Learning With Opponent-Learning Awareness (LOLA) (Foerster et al. [2018a]) is a multi-agent reinforcement learning algorithm that typically learns reciprocity-based cooperation in partially competitive environments. However, LOLA often fails to learn such behaviour on more complex policy spaces parameterized by neural networks, partly because the update rule is sensitive to the policy parameterization. This problem is especially pronounced in the opponent modeling setting, where the opponent's policy is unknown and must be inferred from observations; in such settings, LOLA is ill-specified because behaviorally equivalent opponent policies can result in non-equivalent updates. To address this shortcoming, we reinterpret LOLA as approximating a proximal operator, and then derive a new algorithm, proximal LOLA (POLA), which uses the proximal formulation directly. Unlike LOLA, the POLA updates are parameterization invariant, in the sense that when the proximal objective has a unique optimum, behaviorally equivalent policies result in behaviorally equivalent updates.
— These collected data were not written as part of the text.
-- ==== Sys2Proof/Machine/Trips.lean ====
section
/-! DEFINITION. Trip sources, release, interlock clear, configuration CRC and the comparator self-test (R178 to R201). -/

namespace Sys2Proof.Machine

/-! ### Sources -/

def Dev.srcEn (d : Dev) (s : Nat) : Bool := d.flagAt pgTRIP TRIP.SRC_CFG_EN s
def Dev.srcOwned (d : Dev) (s : Nat) : Bool := d.flagAt pgTRIP TRIP.TARGET_VALID s

/-- The stages that source `s` trips as stages: its owner, unless it is a leg status input that trips its leg alone, and
those of XMASK (R181). -/
def Dev.srcStages (d : Dev) (s : Nat) : Nat :=
  let own := 2 ^ d.getAt pgTRIP TRIP.TARGET_STAGE s
  let x := d.getAt pgTRIP TRIP.SRC_CFG_XMASK s
  if 80 ≤ s ∧ s < 144 ∧ ¬ d.flagAt pgTRIP TRIP.SRC_CFG_SCOPE s then x else own ||| x

/-- A source of kind 0 to 167 that is enabled and owned trips (R181, R182). -/
def Dev.tripFire (d : Dev) (s : Nat) : Dev :=
  if !d.srcEn s || !d.srcOwned s then d
  else
    let sel := d.getAt pgTRIP TRIP.SRC_CFG_STATE_SEL s
    let latch := d.flagAt pgTRIP TRIP.SRC_CFG_LATCH s
    let stages := d.srcStages s
    let d := d.tripMark s
    let d := (List.range 16).foldl (fun d k =>
      if bitOf stages k then d.addAct ⟨s, k, none, sel, latch, none⟩ else d) d
    let d := if 80 ≤ s ∧ s < 144 ∧ ¬ d.flagAt pgTRIP TRIP.SRC_CFG_SCOPE s
      then d.addAct ⟨s, d.getAt pgTRIP TRIP.TARGET_STAGE s, some (s - 80), sel, latch, none⟩ else d
    d.tripDrive

/-- A THR word with both sides enabled and LOW at or above HIGH holds its comparator active (R180). -/
def Dev.thrHeld (d : Dev) (b i : Nat) : Bool :=
  let pg := pgCMPB b
  d.flagAt pg CMPB.THR_EN_HIGH i && d.flagAt pg CMPB.THR_EN_LOW i
  && decide (d.getAt pg CMPB.THR_HIGH i ≤ d.getAt pg CMPB.THR_LOW i)

def Dev.modCmp (d : Dev) (b : Nat) (f : CmpH → CmpH) : Dev := { d with cmp := vmod d.cmp (fin4 b) f }

/-- The hysteresis of a THR word, in threshold codes (R201). -/
def hystCodes (h : Nat) : Nat := match h with | 0 => 0 | 1 => 4 | 2 => 8 | _ => 16

/-- The side outputs of a comparator on pin `i` that showed `a` and `l`, above and below, before (R180). Thresholds are
code × V_REF ÷ 1,024, and the pin is held in V_REF ÷ 2^20. -/
def Dev.sides (d : Dev) (b i : Nat) (a l : Bool) : Bool × Bool :=
  let pg := pgCMPB b
  let x := (d.trip.ins.getD (16 + 16 * b + i) ⟨0, false, 0⟩).x
  let hi : Int := d.getAt pg CMPB.THR_HIGH i
  let lo : Int := d.getAt pg CMPB.THR_LOW i
  let h : Int := hystCodes (d.getAt pg CMPB.THR_HYST i)
  (decide (hi * 1024 < x) || (a && decide ((hi - h) * 1024 ≤ x)),
   decide (x < lo * 1024) || (l && decide (x ≤ (lo + h) * 1024)))

/-- What covers pin `i` of a group (R195, R197): 0 its comparator, 1 both, 2 the spare alone. -/
def Dev.cmpPath (d : Dev) (b i : Nat) : Nat :=
  let h := d.cmp[fin4 b]
  let pg := pgCMPB b
  if d.flag pg CMPB.ST_SPARE_PERM && d.get pg CMPB.ST_SPARE_PIN == i then 2
  else if h.testing ≠ some i then 0
  else match h.steps with | 2 => 1 | 3 => 2 | 4 => 2 | 5 => 1 | _ => 0

/-- The comparator's and the spare's outputs on pin `i` follow the pin and its thresholds; OUT shows those of the trip path,
and the condition of the pin's source follows (R180, R195, R201). A comparator that is being stepped is left out. -/
def Dev.cmpUpd (d : Dev) (b i : Nat) : Dev :=
  let pg := pgCMPB b
  let h := d.cmp[fin4 b]
  let stepped := h.testing == some i && h.steps == 3
  let own := if stepped then (bitOf h.above i, bitOf h.below i) else d.sides b i (bitOf h.above i) (bitOf h.below i)
  let onSpare := d.flag pg CMPB.ST_SPARE_PERM || (h.testing == some i && decide (1 ≤ h.steps))
  let sp := if onSpare then d.sides b i h.spAbove h.spBelow else (false, false)
  let d := d.modCmp b (fun h => { h with
    above := setBit h.above i own.1, below := setBit h.below i own.2
    spAbove := if h.testing == some i || onSpare then sp.1 else h.spAbove
    spBelow := if h.testing == some i || onSpare then sp.2 else h.spBelow })
  let p := d.cmpPath b i
  let a := (p != 2 && own.1) || (p != 0 && sp.1)
  let l := (p != 2 && own.2) || (p != 0 && sp.2)
  let d := d.put pg CMPB.OUT_ABOVE (setBit (d.get pg CMPB.OUT_ABOVE) i a)
  let d := d.put pg CMPB.OUT_BELOW (setBit (d.get pg CMPB.OUT_BELOW) i l)
  d.noteInput (16 + 16 * b + i)
    (d.thrHeld b i || (a && d.flagAt pg CMPB.THR_EN_HIGH i) || (l && d.flagAt pg CMPB.THR_EN_LOW i)) d.time

/-- The input of a source is `x`, and has been for `held` TCLK (R178 to R180): the level of a pin at its synchroniser, or
the voltage at a comparator's pin. The overcurrent flags are the device's own. -/
def Dev.tripInput (s : Nat) (x : Int) (held : Nat) (d : Dev) : Dev :=
  if 144 ≤ s then d
  else
    let d := { d with trip := { d.trip with ins := d.trip.ins.modify s (fun i => { i with x := x }) } }
    if 16 ≤ s ∧ s < 80 then
      let was := (d.trip.ins.getD s ⟨0, false, 0⟩).act
      let d := d.cmpUpd ((s - 16) / 16) ((s - 16) % 16)
      if (d.trip.ins.getD s ⟨0, false, 0⟩).act = was then d
      else { d with trip := { d.trip with ins := d.trip.ins.modify s (fun i => { i with since := d.time - held }) } }
    else d.noteInput s (decide (x ≠ 0) != d.flagAt pgTRIP TRIP.SRC_CFG_POL s) (d.time - held)

/-- The filter of source `s` passes the level `b` on (R179): its input has held it for FILT TCLK. -/
def Dev.tripFiltered (d : Dev) (s : Nat) (b : Bool) : Bool :=
  let i := d.trip.ins.getD s ⟨0, false, 0⟩
  i.act == b && decide (i.since + d.getAt pgTRIP TRIP.SRC_CFG_FILT s ≤ d.time)

/-- A filtered source becomes active (R179, R182). -/
def Dev.tripSourceActive (s : Fin 168) (x : Int) (held : Nat) (d : Dev) : Dev :=
  let d := d.tripInput s x held
  if d.srcLevel s || !d.tripFiltered s true then d else (d.setLevel s true).tripFire s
We then present practical approximations to the ideal POLA update, which we evaluate in several partially competitive environments with function approximation and opponent modeling. This empirically demonstrates that POLA achieves reciprocity-based cooperation more reliably than LOLA.

Author Information

Stephen Zhao (Department of Computer Science, University of Toronto)
Chris Lu (University of Oxford)
Roger Grosse (University of Toronto)
Jakob Foerster (University of Oxford)

Jakob Foerster received a CIFAR AI chair in 2019 and is starting as an Assistant Professor at the University of Toronto and the Vector Institute in the academic year 20/21. During his PhD at the University of Oxford, he helped bring deep multi-agent reinforcement learning to the forefront of AI research and interned at Google Brain, OpenAI, and DeepMind. He has since been working as a research scientist at Facebook AI Research in California, where he will continue advancing the field up to his move to Toronto. He was the lead organizer of the first Emergent Communication (EmeCom) workshop at NeurIPS in 2017, which he has helped organize ever since.